Write out, word for word, every line from the one where "overTimerExpiry (group : GroupId)" occurs to the final line of the entries, and nothing beyond them.

*** Data extract ***

-- ==== Sys2Proof/Syntax.lean ====
section
/-! DEFINITION. The commands of the FG-832: one constructor for every row of spec/opcode_table.json, with the
row's operands. A directive carries the fields of its frame (chapter 9, R169, R170), an acquisition frame the fields
of its body (R169), and a row that ends a DRAM read carries what the error-correcting code found (R92). -/

namespace Sys2Proof

/-- The fields of a directive frame but for its directive code, which is the row itself (chapter 9, R169):
the tag, the flags byte (bit 0 is the reply flag), the parameter length the frame states, and the parameter
bytes it carries. -/
structure Directive where
  tag      : BitVec 16
  flags    : Byte
  length   : BitVec 16
  params   : List Byte
  deriving DecidableEq, Repr

/-- What the DRAM's code finds on a line that is not clean (R92). An uncorrectable line is used as read:
`flips` is the difference, bit by bit, between the line as read and the line as stored. -/
inductive LineFinding where
  | corrected
  | uncorrectable (flips : BitVec 512)
  deriving DecidableEq, Repr

/-- A finding of the code on one line of the slot being read (R91, R92), counted from line 0. -/
structure LineCheck where
  line    : Nat
  finding : LineFinding
  deriving DecidableEq, Repr

/-- The commands: one constructor for each row of spec/opcode_table.json. -/
inductive Instr where
  -- the reset pin
  | powerOn
  -- directives (R170)
  | setEngine (d : Directive)
  | setLink (d : Directive)
  | writeLayout (d : Directive)
  | configureStream (d : Directive)
  | configureGroup (d : Directive)
  | startStream (d : Directive)
  | startGroup (d : Directive)
  | closeStream (d : Directive)
  | closeGroup (d : Directive)
  | abortStream (d : Directive)
  | flushStream (d : Directive)
  /-- `checks`: the findings of the header read that R98 makes. -/
  | amend (d : Directive) (checks : List LineCheck)
  | verify (d : Directive)
  | queryStream (d : Directive)
  | queryGroup (d : Directive)
  | queryLink (d : Directive)
  | clearCounts (d : Directive)
  | resetEngine (d : Directive)
  /-- A directive whose code names none of the eighteen (R152). -/
  | unknownDirective (code : Byte) (d : Directive)
  -- capture-link frames and the capture link's sync (R141 to R149, R169)
  /-- An assembled frame, head to CRC, that fails R143. -/
  | badFrame (bytes : List Byte)
  | samples (source : Byte) (segment : BitVec 32) (first : BitVec 48) (words : List SampleWord)
  | segmentStart (source : Byte) (segment : BitVec 32) (t0 : BitVec 64) (period : BitVec 32)
  | segmentEnd (source : Byte) (segment : BitVec 32) (final : BitVec 48)
  | resync (source : Byte) (segment : BitVec 32) (index : BitVec 64) (time : BitVec 64)
  | captureSyncLoss
  | captureSyncGain
  -- the archive link's sync and inbound frames (R122 to R130, R172)
  | linkUp
  | linkDown
  | credit (count : Byte)
  | commit (link : BitVec 32)
  | rewind (link : BitVec 32)
  /-- The bytes of an inbound frame, kind to CRC, that fails R125. -/
  | protocolViolation (bytes : List Byte)
  -- timer expiries
  | interimTimerExpiry (stream : StreamId)
  | overTimerExpiry (group : GroupId)
  | settleTimerExpiry (group : GroupId)
  | holdOffTimerExpiry (group : GroupId)
  | commitTimerExpiry
  -- the transmitter, the checker and the verify reads
  | arbiterGrant
  /-- `checks`: the findings of the staging read that ends (R92, R94). -/
  | stagingDone (checks : List LineCheck)
  | moveToSending
  | sendDone
  | checkDone
  /-- The verify read of the operation at `position` of the pending-operation list ends (R100). -/
  | verifyReadEnd (position : Nat) (checks : List LineCheck)
  -- the return lane (R167)
  | reportSendBegin
  | reportSendDone
  deriving DecidableEq, Repr

end Sys2Proof
end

*** End of Data extract ***

→ **Solved problem**
  | overTimerExpiry (group : GroupId)
  | settleTimerExpiry (group : GroupId)
  | holdOffTimerExpiry (group : GroupId)
  | commitTimerExpiry
  -- the transmitter, the checker and the verify reads
  | arbiterGrant
  /-- `checks`: the findings of the staging read that ends (R92, R94). -/
  | stagingDone (checks : List LineCheck)
  | moveToSending
  | sendDone
  | checkDone
  /-- The verify read of the operation at `position` of the pending-operation list ends (R100). -/
  | verifyReadEnd (position : Nat) (checks : List LineCheck)
  -- the return lane (R167)
  | reportSendBegin
  | reportSendDone
  deriving DecidableEq, Repr

end Sys2Proof
end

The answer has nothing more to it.